По моей мгновенной улыбке красотка Сюзи поняла, что ляпнула не то, но на три четверти пьяный Можи уже беззастенчиво аплодировал ей со своего места:
– Угу, любезная барышня, угу! Вы, несомненно, делаете честь своему, с позволения сказать, профессору тематики. Тема Клинка! Сначала она была у Вотана, потом служила шпагой Зигфриду, потом мечом Парсифалю, потом шилом Гансу Саксу, охотничьим ножом Хундингу и, наконец, пилкой для ногтей Сенте![14] Да здравствует тема Клинка, универсальная, несокрушимая, годная на все случаи жизни! Это благодаря ей Фольцоген и Чемберлен[15] стали похожи, как две дольки огурца – mit compot!
Я готова была расцеловать потного, сопящего Можи!
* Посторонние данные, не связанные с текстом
-- ==== Sys2Proof/Word.lean ====
section
/-! DEFINITION. The words of the heating line (spec/01, section 1.1): a character carries eight bits, and a
16-bit field is two characters. -/

namespace Sys2Proof

/-- One character of the line, without its start and stop bits. -/
abbrev Byte := BitVec 8

/-- A 16-bit field of a frame or of a table row. -/
abbrev Half := BitVec 16

end Sys2Proof
end

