-- ==== Sys2Proof/Machine/Flags.lean ====
section
/-! DEFINITION. The values the part derives from its state to show on the line: the accepted zone set, the STATUS flags,
the STATUS payload and the packed status. -/

namespace Sys2Proof.Machine

/-- The accepted zone set: bit n for zone n, deferred zones included (R20, R56). -/
def acceptedSet (s : State) : BitVec 12 :=
  (places 12).foldl (fun w z => if (s.zone z).accepted then w ||| BitVec.twoPow 12 z.val else w) 0

/-- SAMPLE_VALID is set exactly while the sample phase is VALID (R154). -/
def sampleValid (s : State) : Bool := s.sampler.phase == .valid

/-- The output-fault flag: set while any of the four fault latches is set (R167). -/
def outputFaultFlag (s : State) : Bool := allRelays.any fun r => (s.relay r).fault

/-- The STATUS flags: bit 0 SAMPLE_VALID, bit 1 leak latch, bit 2 output fault, bit 3 TIME_UNSET (R20). -/
def statusFlags (s : State) : BitVec 4 :=
  BitVec.ofBool s.time.unset ++ BitVec.ofBool (outputFaultFlag s) ++ BitVec.ofBool s.accounts.leak
    ++ BitVec.ofBool (sampleValid s)

/-- The measured volume as STATUS shows it, 0xFFFF for UNKNOWN (R20). -/
def volumeField (s : State) : Nat := orOnes 2 s.tank.volume

/-- Byte 2 of a STATUS payload: the tank state code above the effective floor (R20). -/
def tankFloorByte (s : State) : Byte := BitVec.ofNat 4 (tankCode s.tank.state) ++ BitVec.ofNat 4 s.zones.floor

/-- The eight payload bytes of a STATUS frame, from the values its sources hold (R20, R176). -/
def statusPayload (s : State) : List Byte :=
  [BitVec.ofNat 8 (burnerCode s.burner.state), BitVec.ofNat 8 (recoveryCode s.recovery.state), tankFloorByte s]
    ++ bytes2 (volumeField s) ++ bytes2 (acceptedSet s).toNat ++ [(statusFlags s).setWidth 8]

/-- The six bytes of the packed status (R20, R188). -/
def packedStatus (s : State) : List Byte :=
  [BitVec.ofNat 4 (burnerCode s.burner.state) ++ BitVec.ofNat 4 (recoveryCode s.recovery.state), tankFloorByte s]
    ++ bytes2 (volumeField s) ++ bytes2 (statusFlags s ++ acceptedSet s).toNat

end Sys2Proof.Machine
end

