-- ==== Sys2Proof/Machine/Core.lean ====
section
/-! DEFINITION. The machine as the host takes it. -/

def Sys2Proof.core : Host.Core :=
  { State := Sys2Proof.Machine.State, Fault := Sys2Proof.Machine.Fault, Refusal := Sys2Proof.Machine.Refusal,
    step := Sys2Proof.Machine.step, reset := Sys2Proof.Machine.State.reset }
end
Сюзи покраснела, став в гневе ещё красивее, Рено предпочёл снисходительно, по-отечески рассмеяться, но старался при этом не встретиться со мной глазами, чтобы я не увидела в них искорку раздражения… Я же чувствовала, как меня захлёстывает мстительная радость, как она разливается по моим жилам, щекоча кожу, я мысленно покинула поезд на Карлсбад и только твердила про себя, опрокидывая изумрудный бокал, полный сухого и ясного, как пощёчина, йоханнисбергского: «Будь умницей, промолчи…»
И я решила напиться, чтобы отпраздновать Святой-Ляп, я подняла бокал за Можи, а уж он за меня – не счесть сколько раз, я выпила за бледную, отрешённую Анни, она непонимающе, с отсутствующим видом улыбнулась, как школьница с дурными наклонностями… Я выпила за Марту Пайе и её мужа: он был по обыкновению «безукоризненно-шёлково-образцовым», она ослепительна: из-под вычурной шляпки мягкой волной спускались рыжие волосы – ни дать ни взять копия Фурнери с полотна Элё[16]… И, совсем опьянев, я выпила за Рено, протянув к нему в немой мольбе свой бокал… Наконец отходчивая Сюзи, развеселившись, налила мне ещё раз и, хохоча от всей души – глазки прикрыты, зубки выставлены на всеобщее обозрение, – предложила выпить за здоровье её отсутствующего мужа, который вкалывал для неё где-то на русских нефтепромыслах…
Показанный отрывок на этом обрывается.